Stored dataset items:
---+---

-- ==== Sys2Proof/Machine/MediaOps.lean ====
section
/-! DEFINITION. Shared operations of flash media management: block records, read thresholds, the rewrite queue, grown-bad
blocks, die retirement, health counts and early warnings (chapters 7 and 8). -/

namespace Sys2Proof.Machine

/-- The descriptor of the module in a bay. -/
def State.desc (s : State) (b : Nat) : Option ModuleDesc := (s.port b).desc

/-- Key of a block record: bay, die, block index (R196). -/
def blockKey (b die block : Nat) : Nat := (b * 128 + die) * 16384 + block

/-- A block record never written: erased, SHIFT 0 (Table 8.6). -/
def BlockRec.blank : BlockRec :=
  { pe := 0, bin := 0, shift := 0, bad := false, slc := false, st := .erased, reads := 0, ageMark := 0 }

/-- The record of a block that nothing has changed yet: a system block is used in SLC mode (Table 8.6, R155). -/
def State.blockBlank (s : State) (block : Nat) : BlockRec := { BlockRec.blank with slc := decide (block < s.pl.sysblk) }

/-- The record of a block (R196). -/
def State.block (s : State) (b die block : Nat) : BlockRec := tabGetD s.med.blocks (blockKey b die block) (s.blockBlank block)

/-- Change a block record. -/
def State.onBlock (s : State) (b die block : Nat) (g : BlockRec → BlockRec) : State :=
  s.onMed fun m => { m with blocks := tabUpd (s.blockBlank block) m.blocks (blockKey b die block) g }

/-- Erase block of a location. -/
def State.locBlock (s : State) (l : Loc) : Nat := locPage l / (max 1 s.geo.ppb)

/-- Equivalent age of a block in reference seconds (R197). -/
def State.blockAge (s : State) (b : Nat) (r : BlockRec) : Nat := ((s.health b).ageClock / 256 - r.ageMark) * 16

/-- The bin of an age in reference seconds (R190). -/
def binOf (age : Nat) : Nat :=
  let h := age / 3600
  if h = 0 then 0 else if 16384 ≤ h then 15 else (List.range 15).foldl (fun a k => if 2 ^ k ≤ h then k + 1 else a) 0

/-- Key of a bin vector: bay, die, bin (R189). -/
def binKey (b die bin : Nat) : Nat := (b * 128 + die) * 16 + bin

/-- A bin vector at format: offsets 0 (R189). -/
def BinVec.blank : BinVec := ⟨List.replicate 15 0, List.replicate 15 0, List.replicate 15 0, 0⟩

/-- Limit an offset to −128 to +127 (R189). -/
def clampOff (x : Int) : Int := max (-128) (min 127 x)

/-- The offsets of a read of a block: BINVEC[bin][v] + SHIFT, limited (R189); the bin is computed again (R190). -/
def State.readOffsets (s : State) (b die block : Nat) : List Int :=
  let r := s.block b die block
  let v := tabGetD s.med.bins (binKey b die (binOf (s.blockAge b r))) BinVec.blank
  v.offsets.map fun o => clampOff (o + r.shift)

/-- RETRY entry `n` of a module (R192). -/
def retryEntry (d : ModuleDesc) (n : Nat) : List Int := nth d.retry (n - 1) []

/-- Offsets of retry `n`: the read's offsets plus RETRY entry n (R192). -/
def State.retryOffsets (s : State) (b : Nat) (offs : List Int) (n : Nat) : List Int :=
  match s.desc b with
  | none => offs
  | some d => if n = 0 then offs
    else (List.range offs.length).map fun v => clampOff (nth offs v 0 + nth (retryEntry d n) v 0)

/-- The read cap of a reader: the host cap, or the background cap held to the least RETRY_COUNT (R193, R493). -/
def State.readCap (s : State) (host : Bool) : Nat :=
  if host then s.setting 0
  else (s.bays.filterMap fun b => if s.inService b then (s.desc b).map fun d => d.retryCount else none).foldl min (s.setting 1)

/-! ### Early warnings (R211, Table 8.10) -/

/-- Key of a monitor: row of Table 8.10, bay (48 for the controller) and die (128 for none). -/
def warnKey (row b die : Nat) : Nat := (row * 64 + b) * 256 + die

/-- Data word 0 of a WARN or CLEAR record (Table 19.10). -/
def warnData (row value die : Nat) : Nat := value % 2 ^ 32 + 2 ^ 32 * (if die < 128 then die else 0xFFFF) + 2 ^ 48 * row

/-- A monitored value against its threshold: `past` it, `back` returned past it by the hysteresis. An event is
raised once per crossing and at most once an hour; crossings between are counted (R211). -/
def State.monitor (s : State) (source row b die value : Nat) (past back : Bool) : State :=
  let k := warnKey row b die
  let w := tabGetD s.med.warns k ⟨true, 0, 0⟩
  let put (s : State) (w : Warn) : State := s.onMed fun m => { m with warns := tabPut m.warns k w }
  if past && w.armed then
    if w.last = 0 ∨ w.last + secs 3600 ≤ s.now then
      (put s ⟨false, s.now + 1, 0⟩).event source 3 (warnData row value die) w.held
    else put s { w with armed := false, held := w.held + 1 }
  else if back && !w.armed then (put s { w with armed := true }).event source 4 (warnData row value die) 0
  else s

/-- Whether a monitor of a row has been raised and not re-armed. -/
def State.warned (s : State) (row b die : Nat) : Bool := !(tabGetD s.med.warns (warnKey row b die) ⟨true, 0, 0⟩).armed

/-- Retirement count L of a die: the greater of 16 and 2 % of E (R207). -/
def State.retireCount (s : State) : Nat := max 16 (s.geo.epp * 2 / 100)

/-- Grown-bad blocks of a bay's die. -/
def State.grownBad (s : State) (b die : Nat) : Nat :=
  (s.med.records.filter fun r => r.bay == b && r.die == die && r.mgen != 0 && (r.kind == 2 || r.kind == 3 || r.kind == 4 || r.kind == 7)).length

/-- SPARE_LEFT of a bay in 0.01 % (Table 8.8). -/
def State.spareLeft (s : State) (b : Nat) : Nat :=
  let l := s.retireCount
  let bad := (s.med.records.filter fun r => r.bay == b && r.mgen != 0 && (r.kind == 2 || r.kind == 3 || r.kind == 4 || r.kind == 7)).length
  let dead := (s.med.dieRetired.filter fun x => x.1 == b).length
  10000 - 10000 * (bad + dead * l) / (max 1 (s.geo.dies * l))

/-- Check SPARE_LEFT, the hour's MEAN_BITS, reconstructions and SILENT of a bay against their thresholds. -/
def State.checkBay (s : State) (b : Nat) : State :=
  let h := s.health b
  let src := 0x500 + b
  let sp := s.spareLeft b
  let mean := if h.hourCw = 0 then 0 else 1000 * h.hourBits / (160 * h.hourCw)
  let rec1 := (h.reconHour.filter fun t => decide (s.now ≤ t + secs 3600)).length
  let s1 := s.monitor src 1 b 128 sp (decide (sp < 100 * s.setting 3)) (decide (100 * s.setting 3 + 200 ≤ sp))
  let s2 := s1.monitor src 3 b 128 mean (decide (10 * s.setting 5 < mean)) (decide (mean + 50 < 10 * s.setting 5))
  let s3 := s2.monitor src 4 b 128 rec1 (decide (s.setting 6 ≤ rec1)) (decide (2 * rec1 < s.setting 6))
  s3.monitor src 6 b 128 (h.silent - h.silentCycle) (decide (s.setting 8 ≤ h.silent - h.silentCycle)) false

/-! ### The rewrite queue (R167, R180, R181, R198, R199) -/

/-- Queue an erase block for rewrite; a full queue gives its unit the highest reclaim score, with an event (R181). -/
def State.queueRewrite (s : State) (b die block : Nat) : State :=
  let e : EraseBlock := ⟨b, die, block⟩
  if s.reb.rewrite.contains e then s
  else if s.reb.rewrite.length < 4096 then s.onReb fun r => { r with rewrite := r.rewrite ++ [e] }
  else
    let s1 := match s.locUnit (mkLoc b die (block * s.geo.ppb) 0 0) with
      | some u => s.onUnit u fun x => { x with topScore := true }
      | none => s
    s1.event 0x608 0x0A 1 0

/-- One array read of a page set of a block: READS, the bin, and the queueing limits (R190, R198, R199). -/
def State.countRead (s : State) (b die block : Nat) : State :=
  let r := s.block b die block
  let reads := satAdd 0xFFFFFF r.reads 1
  let s1 := s.onBlock b die block fun x => { x with reads := reads, bin := binOf (s.blockAge b r) }
  match s.desc b with
  | none => s1
  | some d =>
    let s2 := if reads = d.rdLimit then s1.event (0x500 + b) 8 (1 + 256 * (die * 65536 + block)) 0 else s1
    if 8 * d.rdLimit ≤ 10 * reads ∨ 8 * d.retHours * 3600 ≤ 10 * s.blockAge b r then s2.queueRewrite b die block else s2

/-! ### Grown-bad blocks and retirement (R203 to R208) -/

/-- A media record: MGEN rises by 1 and the record carries it (R204). -/
def State.mediaRec (s : State) (b die block kind row unit : Nat) : State :=
  s.onMed fun m => { m with mgen := m.mgen + 1, records := m.records ++ [⟨m.mgen + 1, b, die, block, kind, row, unit⟩] }

/-- Every die group of a module is retired. -/
def State.allGroupsGone (s : State) (b : Nat) : Bool :=
  s.groups != 0 && (List.range s.groups).all fun g => s.med.records.any fun r => r.bay == b && r.kind == 6 && r.die / 16 == g

/-- A module is retired into LOST and its bay enters the loss set; operations on it end (R242, R160). -/
def State.loseModule (s : State) (b : Nat) : State :=
  ((((s.setMod b .lost).event (0x500 + b) 7 2 0).onPort b fun p => { p with latchedLost := true }).addLoss (.bay b)).onLog fun l =>
    { l with units := l.units.map fun e => (e.1, { e.2 with nextPos := tabDel e.2.nextPos b }) }

/-- The first row of a die that no strip of the open unit has taken yet: the ROW of a record made now (Table 8.7). -/
def State.voidRow (s : State) (u b die : Nat) : Nat :=
  match s.nextPage u b with
  | none => s.geo.ppb
  | some l =>
    let p := s.locRow l
    let order := (s.rowPages u b p).map locDie
    match order.idxOf? die with
    | some i => if i < (order.idxOf? (locDie l)).getD 0 then p + 1 else p
    | none => p

/-- The media records of a die or die group retired (Table 8.7): one for each unit of the group open now, with the first row void there, or one
that takes effect at the next openings (R135, R205). -/
def State.groupRecs (s : State) (b die kind : Nat) (row : State → Nat → Nat) : State :=
  match s.log.units.filter fun e => e.2.st == .opened && s.unitGroup e.1 == die / 16 with
  | [] => s.mediaRec b die 0xFFFF kind 0 0xFFFFFFFF
  | l => l.foldl (fun s e => s.mediaRec b die 0xFFFF kind (row s e.1) e.1) s

/-- A die is retired: its record, the loss set, its events; a group left with fewer than 12 dies is retired whole, and a
module whose groups are all retired is lost (R207, R208). -/
def State.retireDie (s : State) (b die : Nat) : State :=
  if s.med.dieRetired.contains (b, die) then s
  else
    let s1 := (s.groupRecs b die 5 fun s u => s.voidRow u b die).onMed fun m => { m with dieRetired := m.dieRetired ++ [(b, die)] }
    let s2 := ((s1.addLoss (.die b die)).event (0x500 + b) 7 (3 + 256 * die) 0).event (0x500 + b) 8 (2 + 256 * die) 0
    let g := die / 16
    let left := ((List.range 16).filter fun i => !s2.med.dieRetired.contains (b, 16 * g + i)).length
    let s3 :=
      if left < 12 ∧ !(s2.med.records.any fun r => r.bay == b && r.kind == 6 && r.die / 16 == g) then
        let rest := (List.range 16).filter fun i => !s2.med.dieRetired.contains (b, 16 * g + i)
        let t := rest.foldl (fun s i =>
          (s.onMed fun m => { m with dieRetired := m.dieRetired ++ [(b, 16 * g + i)] }).addLoss (.die b (16 * g + i)))
          (s2.groupRecs b (16 * g) 6 fun s u => (rest.map fun i => s.voidRow u b (16 * g + i)).foldl max 0)
        (t.event (0x500 + b) 7 (3 + 256 * die + 65536) 0).event (0x500 + b) 8 (3 + 256 * (16 * g)) 0
      else s2
    let s4 := if s3.allGroupsGone b then s3.loseModule b else s3
    (s4.checkBay b).checkSpace

/-- A block becomes grown-bad (R203, R204): program failure at once, other causes at the unit's next erase; a die whose
grown-bad blocks reach the count of R207 is retired, and one with more than 2 grown-bad system blocks (R206). -/
def State.growBad (s : State) (b die block kind row : Nat) : State :=
  let sys := decide (block < s.pl.sysblk)
  let unit := match s.locUnit (mkLoc b die (block * s.geo.ppb) 0 0) with
    | some u => if kind = 2 then u else 0xFFFFFFFF
    | none => 0xFFFFFFFF
  let s1 := (s.mediaRec b die block (if sys then 7 else kind) row unit).onBlock b die block fun r => { r with bad := true, st := .bad }
  let sysBad := (s1.med.records.filter fun r => r.bay == b && r.die == die && r.kind == 7).length
  let s2 := if s1.retireCount ≤ s1.grownBad b die ∨ 2 < sysBad then s1.retireDie b die else s1
  s2.checkBay b

/-- A row without a valid XOR page set: a KIND 8 record, ES 0x608 FAILED item 2, the highest reclaim score (R135). -/
def State.rowWithoutXor (s : State) (u b row : Nat) : State :=
  let x := s.xorPage u b row
  (((s.mediaRec b (locDie x) (s.unitBlock u) 8 row u).event 0x608 0x0A 2 0).onUnit u fun r => { r with topScore := true })

/-- Probes of a block that is erased before they are issued are dropped and counted ("Probe meets erase"). -/
def State.dropProbes (s : State) (b die block : Nat) : State :=
  let hit (p : Probe) : Bool := !p.inflight && locBay p.loc == b && locDie p.loc == die && s.locBlock p.loc == block
  let n := (s.med.probes.filter hit).length
  if n = 0 then s
  else (s.onMed fun m => { m with probes := m.probes.filter fun p => !hit p }).onHealth b fun h =>
    { h with probesDropped := satAdd 0xFFFFFFFF h.probesDropped n }

/-- A block is erased: PE rises, READS, SHIFT and AGE_MARK clear ("Read count meets erase", R189). -/
def State.blockErased (s : State) (b die block : Nat) : State :=
  (s.dropProbes b die block).onBlock b die block fun r =>
    { r with pe := satAdd 0xFFFFF r.pe 1, bin := 0, shift := 0, reads := 0, ageMark := 0, st := if r.bad then .bad else .erased }

/-- A page set of a block is programmed: the first one after an erase marks its age (Table 8.6). -/
def State.blockProgrammed (s : State) (b die block : Nat) : State :=
  let h := s.health b
  s.onBlock b die block fun r =>
    if r.st = .erased then { r with st := .opened, ageMark := h.ageClock / 256 } else { r with st := if r.st = .bad then .bad else .programmed }

/-- Table 8.11 band of a temperature. -/
def tempBand (t : Int) : Nat := if t < 10 then 0 else if 80 ≤ t then 15 else ((t - 5) / 5).toNat

/-- Table 8.9 band of a junction temperature. -/
def junctionBand (t : Int) : Nat := if t < 40 then 0 else if 110 ≤ t then 15 else ((t - 35) / 5).toNat

end Sys2Proof.Machine
end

---+---

■ Exercise instructions: Find and copy each line of the data where "retryEntry" is present.

■ Written solution:
def retryEntry (d : ModuleDesc) (n : Nat) : List Int := nth d.retry (n - 1) []
    else (List.range offs.length).map fun v => clampOff (nth offs v 0 + nth (retryEntry d n) v 0)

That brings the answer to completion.